▶ [Task to carry out]: In the listing that follows, the lines starting at the one containing "hostRead_tracePop_some (List.getElem?_eq_getElem hi))" and ending at the one containing "obtain h | ⟨hlt, _⟩" are to be returned exactly, both boundary lines included, and no others.
=====
theorem iterate_outPop {s : State} {k : Nat} {c : Byte} (hrp : s.outRp = 0) (hc : s.outBuf[k]? = some c) :
    (hostRead .outPop)^[k + 1] s = (s.setOutRp (k + 1)).setReadData (outWord (some c)) := by
  have hstart : s = (s.setOutRp 0).setReadData s.readData := by rw [← hrp]; rfl
  have h := iterate_pops (pop := hostRead .outPop) (popped := fun i d => (s.setOutRp i).setReadData d)
    (word := fun i => outWord s.outBuf[i]?)
    (fun i hi d => by rw [List.getElem?_eq_getElem hi]; exact hostRead_outPop_some (List.getElem?_eq_getElem hi))
    (List.getElem?_eq_some_iff.mp hc).1 s.readData
  rw [← hstart, hc] at h
  exact h

theorem iterate_tracePop {s : State} {k : Nat} {e : TraceEntry} (hrp : s.traceRp = 0)
    (he : s.traceBuf[k]? = some e) :
    (hostRead .tracePop)^[k + 1] s = (s.setTraceRp (k + 1)).setReadData (traceWord (some e)) := by
  have hstart : s = (s.setTraceRp 0).setReadData s.readData := by rw [← hrp]; rfl
  have h := iterate_pops (pop := hostRead .tracePop) (popped := fun i d => (s.setTraceRp i).setReadData d)
    (word := fun i => traceWord s.traceBuf[i]?)
    (fun i hi d => by rw [List.getElem?_eq_getElem hi]; exact hostRead_tracePop_some (List.getElem?_eq_getElem hi))
    (List.getElem?_eq_some_iff.mp he).1 s.readData
  rw [← hstart, he] at h
  exact h

/-- Settles O20, by induction on the number of pops. -/
theorem popsReadTheResultInOrder : Obligations.PopsReadTheResultInOrder :=
  ⟨fun s _ _ rest hrp hc hp =>
    (runSteps_reads hp).trans (congrArg _ (iterate_outPop (s := s.setPending rest) hrp hc)),
  fun s _ _ rest hrp he hp =>
    (runSteps_reads hp).trans (congrArg _ (iterate_tracePop (s := s.setPending rest) hrp he))⟩

/-! ### A running operation and the host (R44, R45, R56) -/

/-- While an operation runs a read has no side effect: there is nothing to pop (R30 (d)). -/
theorem hostRead_busy {s : State} (r : Reg) (hs : s.Inv) (hb : s.busy = true) :
    hostRead r s = s.setReadData (readValue r s) := by
  obtain ⟨_, _, hout, htrace⟩ := hs.busy_empty hb
  unfold hostRead
  obtain h | ⟨hlt, _⟩ | ⟨hlt, _⟩ := readEffect_cases r s
  · rw [h]
  · rw [hout] at hlt; exact absurd hlt (Nat.not_lt_zero _)
  · rw [htrace] at hlt; exact absurd hlt (Nat.not_lt_zero _)

/-- The registers that show the result (R21, R22). -/
def resultRegisters : List Reg := [.outLen, .outPop, .traceLen, .tracePop]

/-- While an operation runs the result reads as empty (R44). -/
theorem readValue_result_busy {s : State} {r : Reg} (hr : r ∈ resultRegisters) (hs : s.Inv) (hb : s.busy = true) :
    readValue r s = 0 := by
  obtain ⟨_, _, hout, htrace⟩ := hs.busy_empty hb
  have hlen : lengthWord 0 = 0 := by decide
  cases r
  case outLen => simp only [readValue, hout, List.length_nil, hlen]
  case outPop => simp only [readValue, nextOut, hout, List.getElem?_nil, outWord]
  case traceLen => simp only [readValue, htrace, List.length_nil, hlen]
  case tracePop => simp only [readValue, nextTrace, htrace, List.getElem?_nil, traceWord]
  all_goals exact absurd hr (by decide)

/-- Settles O21: a read answers in every state, and the result of a running operation reads as empty. -/
theorem readsAreLegalInEveryState : Obligations.ReadsAreLegalInEveryState := by
  refine ⟨fun s rest => ⟨step_read, step_read, step_read, step_read, step_read, step_read, step_read, step_read,
    step_read, step_read, step_read⟩, fun s rest hs hb r hr hp => ?_⟩
  have hs' := inv_setPending hs rest
  rw [step_read hp, hostRead_busy r hs' hb, readValue_result_busy hr hs' hb]
  rfl

/-- `s` with other values in the three fields that a host access or a micro-step may write while an operation runs. -/
def State.withPort (s : State) (ts : List Turn) (d : Word) (wk : Work) : State :=
  { s with pending := ts, readData := d, work := wk }

theorem inv_withPort {s : State} (h : s.Inv) (ts : List Turn) (d : Word) (wk : Work) : (s.withPort ts d wk).Inv :=
  { h with }

/-- The completion step neither reads nor writes those fields (R171, R172). -/
theorem complete_withPort (s : State) (ts : List Turn) (d : Word) (wk : Work) :
    complete (s.withPort ts d wk) = (complete s).withPort ts d wk := by
  have hops : engineResult (s.withPort ts d wk).curCmd (s.withPort ts d wk).operands =
      engineResult s.curCmd s.operands := rfl
  unfold complete
  rw [hops]
  cases engineResult s.curCmd s.operands <;> rfl

theorem windowReg_isOk {cfg : Config} {addr size : Nat} (h : (windowReg cfg addr size).isOk = true) :
    ∃ r : Reg, addr = cfg.base + r.offset ∧ size = 4 := by
  cases hw : windowReg cfg addr size with
  | ok r => exact ⟨r, windowReg_ok hw⟩
  | error e => rw [hw] at h; cases h

/-- An access that reaches a register is a write to it or a read of it (R41, R42). -/
theorem reaches_cases {cfg : Config} {t : Turn} (h : t.reaches cfg = true) :
    (∃ r d, t = writeTurn cfg r d) ∨ ∃ r, t = readTurn cfg r := by
  cases t with
  | write addr size d => obtain ⟨r, rfl, rfl⟩ := windowReg_isOk h; exact .inl ⟨r, d, rfl⟩
  | read addr size => obtain ⟨r, rfl, rfl⟩ := windowReg_isOk h; exact .inr ⟨r, rfl⟩
  | engine | micro | reset => cases h

/-- What a host access or a micro-step can do while an operation runs (R45, R56). -/
theorem step_busy_access {s : State} {t : Turn} {ts : List Turn} (hs : s.Inv) (hb : s.busy = true)
    (ht : t.reaches s.cfg = true ∨ t = .micro) (hp : s.pending = t :: ts) :
    ∃ d wk, step s = .next (s.withPort ts d wk) := by
  obtain hreach | rfl := ht
  · obtain ⟨r, d, rfl⟩ | ⟨r, rfl⟩ := reaches_cases hreach
    · exact ⟨s.readData, s.work, step_write_busy hb hp⟩
    · exact ⟨_, s.work, (step_read hp).trans (congrArg _ (hostRead_busy r (inv_setPending hs ts) hb))⟩
  · obtain ⟨wk, hwk⟩ := microTurn_eq (s.setPending ts)
    exact ⟨s.readData, wk, (step_micro hp).trans (congrArg _ hwk)⟩

/-- Settles O52, by induction on the accesses: each leaves what the completion step reads. -/
theorem runningOperationIsIsolated : Obligations.RunningOperationIsIsolated := by
  intro s accesses rest hs hb hacc hp
  induction accesses generalizing s with
  | nil =>
    refine ⟨s.readData, s.work, ?_⟩
    rw [List.length_nil, runSteps_succ, step_engine hp]
    exact congrArg _ ((engineTurn_busy (s := s.setPending rest) hb).trans (complete_withPort s rest s.readData s.work))
  | cons a accesses ih =>
    obtain ⟨d, wk, hstep⟩ := step_busy_access hs hb (hacc a List.mem_cons_self) hp
    obtain ⟨d', wk', hrun⟩ := ih (s.withPort _ d wk) (inv_withPort hs _ d wk) hb
      (fun t ht => hacc t (List.mem_cons_of_mem a ht)) rfl
    rw [complete_withPort] at hrun
    exact ⟨d', wk', by rw [List.length_cons, runSteps_succ, hstep]; exact hrun⟩

end Sys2Proof.Machine

/-! PROOF. The statements of `30_encoding.md`: the command words, what the decoder rejects, which operands a command
reads, and the words the host reads. -/

namespace Sys2Proof

/-! ### The fields of a command word (R63) -/

section
variable (sinv t mode dir alg : Bool) (op : BitVec 4)

@[simp] theorem opField_packWord : opField (packWord sinv t mode dir alg op) = op :=
  BitVec.extractLsb'_append_eq_right

@[simp] theorem algBit_packWord : algBit (packWord sinv t mode dir alg op) = alg := by
  simp only [algBit, packWord, BitVec.getLsbD_append, BitVec.getLsbD_ofBool]; rfl

@[simp] theorem dirBit_packWord : dirBit (packWord sinv t mode dir alg op) = dir := by
  simp only [dirBit, packWord, BitVec.getLsbD_append, BitVec.getLsbD_ofBool]; rfl

@[simp] theorem modeBit_packWord : modeBit (packWord sinv t mode dir alg op) = mode := by
  simp only [modeBit, packWord, BitVec.getLsbD_append, BitVec.getLsbD_ofBool]; rfl

@[simp] theorem tBit_packWord : tBit (packWord sinv t mode dir alg op) = t := by
  simp only [tBit, packWord, BitVec.getLsbD_append, BitVec.getLsbD_ofBool]; rfl

@[simp] theorem sinvBit_packWord : sinvBit (packWord sinv t mode dir alg op) = sinv := by
  simp only [sinvBit, packWord, BitVec.getLsbD_append, BitVec.getLsbD_ofBool]; rfl

end

theorem ofBool_getLsbD {w : Nat} (x : BitVec w) (i : Nat) : BitVec.ofBool (x.getLsbD i) = x.extractLsb' i 1 := by
  ext j hj
  obtain rfl : j = 0 := by omega
  simp

/-- A word whose reserved bits are 0 is its six other fields, packed. -/
theorem packWord_fields {c : Word} (hr : reservedField c = 0) :
    packWord (sinvBit c) (tBit c) (modeBit c) (dirBit c) (algBit c) (opField c) = c := by
  unfold packWord
  rw [← show reservedField c = 0#23 from hr]
  simp only [reservedField, sinvBit, tBit, modeBit, dirBit, algBit, opField, ofBool_getLsbD,
    BitVec.extractLsb'_append_extractLsb'_eq_extractLsb', BitVec.extractLsb'_eq_self]

theorem runFields_eq (c : Word) : runFields c = BitVec.ofBool (sinvBit c) ++ BitVec.ofBool (tBit c) ++
    BitVec.ofBool (modeBit c) ++ BitVec.ofBool (dirBit c) ++ BitVec.ofBool (algBit c) := by
  simp only [runFields, sinvBit, tBit, modeBit, dirBit, algBit, ofBool_getLsbD,
    BitVec.extractLsb'_append_extractLsb'_eq_extractLsb']

theorem runFields_eq_zero {c : Word} : runFields c = 0#5 ↔
    sinvBit c = false ∧ tBit c = false ∧ modeBit c = false ∧ dirBit c = false ∧ algBit c = false := by
  rw [runFields_eq]
  generalize sinvBit c = sinv, tBit c = t, modeBit c = mode, dirBit c = dir, algBit c = alg
  revert sinv t mode dir alg
  decide

/-- Bits [8:7], SINV and T, which must be 0 in an AES command (R71). -/
theorem sinv_t_ne_zero {c : Word} : c.extractLsb' 7 2 ≠ 0 ↔ (sinvBit c || tBit c) = true := by
  have hfield : c.extractLsb' 7 2 = BitVec.ofBool (sinvBit c) ++ BitVec.ofBool (tBit c) := by
    simp only [sinvBit, tBit, ofBool_getLsbD, BitVec.extractLsb'_append_extractLsb'_eq_extractLsb']
  rw [hfield]
  generalize sinvBit c = sinv, tBit c = t
  revert sinv t
  decide

/-! ### The decoder, by OP (R167) -/

theorem opField_cases (c : Word) : opField c = 0 ∨ opField c = 2 ∨ opField c = 1 ∨ 3 ≤ (opField c).toNat := by
  generalize opField c = op
  revert op
  decide

theorem decode_of_reserved (h : Bool) {c : Word} (hr : reservedField c ≠ 0) : decode h c = none := if_pos hr

section
variable (h : Bool) {c : Word} (hr : reservedField c = 0)
include hr

theorem decode_of_op_zero (ho : opField c = 0) :
    decode h c = if runFields c = 0 then some .nop else none := by simp [decode, hr, ho]

theorem decode_of_op_two (ho : opField c = 2) :
    decode h c = if runFields c = 0 then some .clr else none := by simp [decode, hr, ho]

theorem decode_of_op_one (ho : opField c = 1) :
    decode h c = if algBit c then decodeAes h c else decodeShift c := by simp [decode, hr, ho]

theorem decode_of_op_unassigned (ho : 3 ≤ (opField c).toNat) : decode h c = none := by
  have hne : opField c ≠ 0 ∧ opField c ≠ 2 ∧ opField c ≠ 1 := by
    refine ⟨?_, ?_, ?_⟩ <;> intro heq <;> rw [heq] at ho <;> exact absurd ho (by decide)
  obtain ⟨h0, h2, h1⟩ := hne
  simp only [decode, hr, h0, h2, h1, ne_eq, not_true_eq_false, if_false]

end

/-! ### Decoder and encoder agree (R64) -/

/-- The word of a command decodes to the command where it is legal, and not at all where it is not. -/
theorem decode_encode (h : Bool) (i : Instr) : decode h (encode i) = if i.wf h then some i else none := by
  cases i
  case nop | clr => simp [decode, encode, Instr.wf, Laws.packWord_reserved, runFields_eq_zero]
  case shiftEnc | shiftDec => simp [decode, decodeShift, encode, Instr.wf, Laws.packWord_reserved]
  case aesEcbEnc | aesEcbDec => simp [decode, decodeAes, encode, Instr.wf, Laws.packWord_reserved]
  case aesCbcEnc | aesCbcDec => cases h <;> simp [decode, decodeAes, encode, Instr.wf, Laws.packWord_reserved]

section
variable {h : Bool} {c : Word} {i : Instr} (hr : reservedField c = 0)
include hr

/-- Without operand fields OP alone makes the word. -/
theorem packWord_of_runFields {op : BitVec 4} (ho : opField c = op) (hrun : runFields c = 0) :
    packWord false false false false false op = c := by
  obtain ⟨hs, ht, hm, hd, ha⟩ := runFields_eq_zero.mp hrun
  simpa only [hs, ht, hm, hd, ha, ho] using packWord_fields hr

theorem encode_of_decodeShift (ho : opField c = 1) (ha : algBit c = false) (hd : decodeShift c = some i) :
    encode i = c := by
  unfold decodeShift at hd
  split at hd
  · cases hd
  next hm =>
    split at hd
    all_goals
      next hdir =>
        cases hd
        simpa [encode, ho, ha, hm, hdir] using packWord_fields hr

theorem encode_of_decodeAes (ho : opField c = 1) (ha : algBit c = true) (hd : decodeAes h c = some i) :
    encode i = c := by
  unfold decodeAes at hd
  split at hd
  · cases hd
  next hst =>
    obtain ⟨hs, ht⟩ := Bool.or_eq_false_iff.mp (Bool.eq_false_of_not_eq_true hst)
    split at hd
    · cases hd
    · split at hd
      all_goals
        next hm hdir =>
          cases hd
          simpa [encode, ho, ha, hs, ht, hm, hdir] using packWord_fields hr

end

/-- A word that decodes to a command is that command's one word. -/
theorem encode_of_decode {h : Bool} {c : Word} {i : Instr} (hd : decode h c = some i) : encode i = c := by
  have hr : reservedField c = 0 := by
    by_contra hr
    rw [decode_of_reserved h hr] at hd
    cases hd
  obtain ho | ho | ho | ho := opField_cases c
  · rw [decode_of_op_zero h hr ho] at hd
    obtain ⟨hrun, ⟨⟩⟩ := Option.ite_none_right_eq_some.mp hd
    exact packWord_of_runFields hr ho hrun
  · rw [decode_of_op_two h hr ho] at hd
    obtain ⟨hrun, ⟨⟩⟩ := Option.ite_none_right_eq_some.mp hd
    exact packWord_of_runFields hr ho hrun
  · rw [decode_of_op_one h hr ho] at hd
    cases ha : algBit c <;> simp only [ha] at hd
    · exact encode_of_decodeShift hr ho ha hd
    · exact encode_of_decodeAes hr ho ha hd
  · rw [decode_of_op_unassigned h hr ho] at hd
    cases hd

/-- Settles O1: the decoder undoes the encoder, and accepts only the encoder's words of legal commands. -/
theorem decodeEncodeAgree : Obligations.DecodeEncodeAgree :=
  ⟨fun h i hw => (decode_encode h i).trans (if_pos hw), fun _ _ _ hd => ⟨Machine.decode_wf hd, encode_of_decode hd⟩⟩

/-- Settles O3: each word is its command's word. -/
theorem opcodeMapWordsDecode : Obligations.OpcodeMapWordsDecode :=
  ⟨decode_encode true .nop, decode_encode true .clr, decode_encode true (.shiftEnc true true),
    decode_encode true (.shiftDec true false), decode_encode true .aesEcbEnc, decode_encode true .aesEcbDec,
    decode_encode true .aesCbcEnc, decode_encode true .aesCbcDec, decode_encode false .aesCbcEnc,
    decode_encode false .aesCbcDec⟩

/-! ### Which words are illegal (R71) -/

theorem decodeShift_eq_none {c : Word} : decodeShift c = none ↔ modeBit c = true := by
  unfold decodeShift
  cases modeBit c <;> cases dirBit c <;> simp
=====
▶ [Response below]:
    (fun i hi d => by rw [List.getElem?_eq_getElem hi]; exact hostRead_tracePop_some (List.getElem?_eq_getElem hi))
    (List.getElem?_eq_some_iff.mp he).1 s.readData
  rw [← hstart, he] at h
  exact h

/-- Settles O20, by induction on the number of pops. -/
theorem popsReadTheResultInOrder : Obligations.PopsReadTheResultInOrder :=
  ⟨fun s _ _ rest hrp hc hp =>
    (runSteps_reads hp).trans (congrArg _ (iterate_outPop (s := s.setPending rest) hrp hc)),
  fun s _ _ rest hrp he hp =>
    (runSteps_reads hp).trans (congrArg _ (iterate_tracePop (s := s.setPending rest) hrp he))⟩

/-! ### A running operation and the host (R44, R45, R56) -/

/-- While an operation runs a read has no side effect: there is nothing to pop (R30 (d)). -/
theorem hostRead_busy {s : State} (r : Reg) (hs : s.Inv) (hb : s.busy = true) :
    hostRead r s = s.setReadData (readValue r s) := by
  obtain ⟨_, _, hout, htrace⟩ := hs.busy_empty hb
  unfold hostRead
  obtain h | ⟨hlt, _⟩ | ⟨hlt, _⟩ := readEffect_cases r s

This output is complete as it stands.